Problem requirements
Line by line, transcribe the material shown below exactly.
===============
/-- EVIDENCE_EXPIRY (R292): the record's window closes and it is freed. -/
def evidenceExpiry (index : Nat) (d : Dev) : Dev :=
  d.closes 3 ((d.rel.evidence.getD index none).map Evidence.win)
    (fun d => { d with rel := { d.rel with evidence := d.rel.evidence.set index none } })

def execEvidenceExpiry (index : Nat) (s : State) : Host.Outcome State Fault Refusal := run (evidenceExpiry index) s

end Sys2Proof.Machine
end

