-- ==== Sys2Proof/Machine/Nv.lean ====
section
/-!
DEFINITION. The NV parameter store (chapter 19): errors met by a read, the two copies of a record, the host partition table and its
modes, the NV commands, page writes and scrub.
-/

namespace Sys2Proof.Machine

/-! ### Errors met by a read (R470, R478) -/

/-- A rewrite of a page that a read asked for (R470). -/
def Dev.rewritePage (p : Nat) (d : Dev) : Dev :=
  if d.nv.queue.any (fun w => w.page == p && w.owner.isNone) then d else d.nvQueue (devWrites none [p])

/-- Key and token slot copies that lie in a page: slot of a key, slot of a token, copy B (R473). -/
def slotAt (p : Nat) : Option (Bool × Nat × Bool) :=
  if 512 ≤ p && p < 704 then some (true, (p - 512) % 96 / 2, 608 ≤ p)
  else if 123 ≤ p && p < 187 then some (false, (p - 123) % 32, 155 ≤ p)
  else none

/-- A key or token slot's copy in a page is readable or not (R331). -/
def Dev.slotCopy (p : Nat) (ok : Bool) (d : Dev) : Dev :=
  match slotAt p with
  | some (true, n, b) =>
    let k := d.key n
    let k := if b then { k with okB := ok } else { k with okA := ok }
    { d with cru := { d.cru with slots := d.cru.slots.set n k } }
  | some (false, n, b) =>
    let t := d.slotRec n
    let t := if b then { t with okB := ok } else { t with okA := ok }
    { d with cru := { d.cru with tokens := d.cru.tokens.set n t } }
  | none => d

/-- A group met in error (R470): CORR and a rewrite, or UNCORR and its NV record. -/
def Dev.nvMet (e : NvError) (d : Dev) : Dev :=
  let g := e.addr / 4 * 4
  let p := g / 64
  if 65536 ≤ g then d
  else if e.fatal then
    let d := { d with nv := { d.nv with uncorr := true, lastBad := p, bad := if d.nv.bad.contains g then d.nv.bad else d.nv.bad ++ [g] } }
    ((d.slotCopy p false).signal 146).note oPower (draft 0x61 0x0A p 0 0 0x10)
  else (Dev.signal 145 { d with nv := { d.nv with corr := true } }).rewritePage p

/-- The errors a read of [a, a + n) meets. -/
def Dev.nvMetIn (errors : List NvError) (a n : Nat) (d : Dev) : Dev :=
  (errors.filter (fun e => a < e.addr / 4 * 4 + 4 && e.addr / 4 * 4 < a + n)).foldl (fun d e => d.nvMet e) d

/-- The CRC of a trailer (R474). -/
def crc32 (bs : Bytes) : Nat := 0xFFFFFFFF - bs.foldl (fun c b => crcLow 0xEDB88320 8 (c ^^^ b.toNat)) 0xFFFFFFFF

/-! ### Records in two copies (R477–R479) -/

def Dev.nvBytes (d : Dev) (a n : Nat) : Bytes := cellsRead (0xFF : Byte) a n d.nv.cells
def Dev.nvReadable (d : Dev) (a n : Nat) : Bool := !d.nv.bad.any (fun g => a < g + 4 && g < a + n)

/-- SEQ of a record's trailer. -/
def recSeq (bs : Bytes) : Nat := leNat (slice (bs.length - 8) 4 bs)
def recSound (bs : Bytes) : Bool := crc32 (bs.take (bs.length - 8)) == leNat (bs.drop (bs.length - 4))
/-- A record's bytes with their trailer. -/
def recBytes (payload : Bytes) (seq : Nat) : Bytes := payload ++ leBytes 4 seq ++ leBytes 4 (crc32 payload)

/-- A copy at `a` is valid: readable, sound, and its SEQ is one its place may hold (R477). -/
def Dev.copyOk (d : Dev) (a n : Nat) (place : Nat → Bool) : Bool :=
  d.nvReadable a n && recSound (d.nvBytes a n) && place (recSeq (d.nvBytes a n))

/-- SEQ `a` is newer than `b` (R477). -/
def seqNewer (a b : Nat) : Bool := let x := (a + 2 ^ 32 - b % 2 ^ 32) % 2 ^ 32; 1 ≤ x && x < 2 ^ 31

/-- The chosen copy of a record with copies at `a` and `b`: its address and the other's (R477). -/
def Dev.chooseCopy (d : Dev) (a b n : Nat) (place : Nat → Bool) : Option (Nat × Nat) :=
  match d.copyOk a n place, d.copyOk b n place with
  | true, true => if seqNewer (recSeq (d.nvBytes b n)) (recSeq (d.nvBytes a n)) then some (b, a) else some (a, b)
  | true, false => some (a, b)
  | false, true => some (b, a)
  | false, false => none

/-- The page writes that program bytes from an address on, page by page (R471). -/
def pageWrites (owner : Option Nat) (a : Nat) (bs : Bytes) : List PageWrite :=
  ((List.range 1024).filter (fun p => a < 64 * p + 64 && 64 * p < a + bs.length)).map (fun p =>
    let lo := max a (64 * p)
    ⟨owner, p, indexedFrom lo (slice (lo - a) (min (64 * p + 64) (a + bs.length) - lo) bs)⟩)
===============
Answer area
/-- EVIDENCE_EXPIRY (R292): the record's window closes and it is freed. -/
def evidenceExpiry (index : Nat) (d : Dev) : Dev :=
  d.closes 3 ((d.rel.evidence.getD index none).map Evidence.win)
    (fun d => { d with rel := { d.rel with evidence := d.rel.evidence.set index none } })

def execEvidenceExpiry (index : Nat) (s : State) : Host.Outcome State Fault Refusal := run (evidenceExpiry index) s

end Sys2Proof.Machine
end

-- ==== Sys2Proof/Machine/Nv.lean ====
section
/-!
DEFINITION. The NV parameter store (chapter 19): errors met by a read, the two copies of a record, the host partition table and its
modes, the NV commands, page writes and scrub.
-/

namespace Sys2Proof.Machine

/-! ### Errors met by a read (R470, R478) -/

/-- A rewrite of a page that a read asked for (R470). -/
def Dev.rewritePage (p : Nat) (d : Dev) : Dev :=
  if d.nv.queue.any (fun w => w.page == p && w.owner.isNone) then d else d.nvQueue (devWrites none [p])

/-- Key and token slot copies that lie in a page: slot of a key, slot of a token, copy B (R473). -/
def slotAt (p : Nat) : Option (Bool × Nat × Bool) :=
  if 512 ≤ p && p < 704 then some (true, (p - 512) % 96 / 2, 608 ≤ p)
  else if 123 ≤ p && p < 187 then some (false, (p - 123) % 32, 155 ≤ p)
  else none

/-- A key or token slot's copy in a page is readable or not (R331). -/
def Dev.slotCopy (p : Nat) (ok : Bool) (d : Dev) : Dev :=
  match slotAt p with
  | some (true, n, b) =>
    let k := d.key n
    let k := if b then { k with okB := ok } else { k with okA := ok }
    { d with cru := { d.cru with slots := d.cru.slots.set n k } }
  | some (false, n, b) =>
    let t := d.slotRec n
    let t := if b then { t with okB := ok } else { t with okA := ok }
    { d with cru := { d.cru with tokens := d.cru.tokens.set n t } }
  | none => d

/-- A group met in error (R470): CORR and a rewrite, or UNCORR and its NV record. -/
def Dev.nvMet (e : NvError) (d : Dev) : Dev :=
  let g := e.addr / 4 * 4
  let p := g / 64
  if 65536 ≤ g then d
  else if e.fatal then
    let d := { d with nv := { d.nv with uncorr := true, lastBad := p, bad := if d.nv.bad.contains g then d.nv.bad else d.nv.bad ++ [g] } }
    ((d.slotCopy p false).signal 146).note oPower (draft 0x61 0x0A p 0 0 0x10)
  else (Dev.signal 145 { d with nv := { d.nv with corr := true } }).rewritePage p

/-- The errors a read of [a, a + n) meets. -/
def Dev.nvMetIn (errors : List NvError) (a n : Nat) (d : Dev) : Dev :=
  (errors.filter (fun e => a < e.addr / 4 * 4 + 4 && e.addr / 4 * 4 < a + n)).foldl (fun d e => d.nvMet e) d

/-- The CRC of a trailer (R474). -/
def crc32 (bs : Bytes) : Nat := 0xFFFFFFFF - bs.foldl (fun c b => crcLow 0xEDB88320 8 (c ^^^ b.toNat)) 0xFFFFFFFF

/-! ### Records in two copies (R477–R479) -/

def Dev.nvBytes (d : Dev) (a n : Nat) : Bytes := cellsRead (0xFF : Byte) a n d.nv.cells
def Dev.nvReadable (d : Dev) (a n : Nat) : Bool := !d.nv.bad.any (fun g => a < g + 4 && g < a + n)

/-- SEQ of a record's trailer. -/
def recSeq (bs : Bytes) : Nat := leNat (slice (bs.length - 8) 4 bs)
def recSound (bs : Bytes) : Bool := crc32 (bs.take (bs.length - 8)) == leNat (bs.drop (bs.length - 4))
/-- A record's bytes with their trailer. -/
def recBytes (payload : Bytes) (seq : Nat) : Bytes := payload ++ leBytes 4 seq ++ leBytes 4 (crc32 payload)

/-- A copy at `a` is valid: readable, sound, and its SEQ is one its place may hold (R477). -/
def Dev.copyOk (d : Dev) (a n : Nat) (place : Nat → Bool) : Bool :=
  d.nvReadable a n && recSound (d.nvBytes a n) && place (recSeq (d.nvBytes a n))

/-- SEQ `a` is newer than `b` (R477). -/
def seqNewer (a b : Nat) : Bool := let x := (a + 2 ^ 32 - b % 2 ^ 32) % 2 ^ 32; 1 ≤ x && x < 2 ^ 31

/-- The chosen copy of a record with copies at `a` and `b`: its address and the other's (R477). -/
def Dev.chooseCopy (d : Dev) (a b n : Nat) (place : Nat → Bool) : Option (Nat × Nat) :=
  match d.copyOk a n place, d.copyOk b n place with
  | true, true => if seqNewer (recSeq (d.nvBytes b n)) (recSeq (d.nvBytes a n)) then some (b, a) else some (a, b)
  | true, false => some (a, b)
  | false, true => some (b, a)
  | false, false => none

/-- The page writes that program bytes from an address on, page by page (R471). -/
def pageWrites (owner : Option Nat) (a : Nat) (bs : Bytes) : List PageWrite :=
  ((List.range 1024).filter (fun p => a < 64 * p + 64 && 64 * p < a + bs.length)).map (fun p =>
    let lo := max a (64 * p)
    ⟨owner, p, indexedFrom lo (slice (lo - a) (min (64 * p + 64) (a + bs.length) - lo) bs)⟩)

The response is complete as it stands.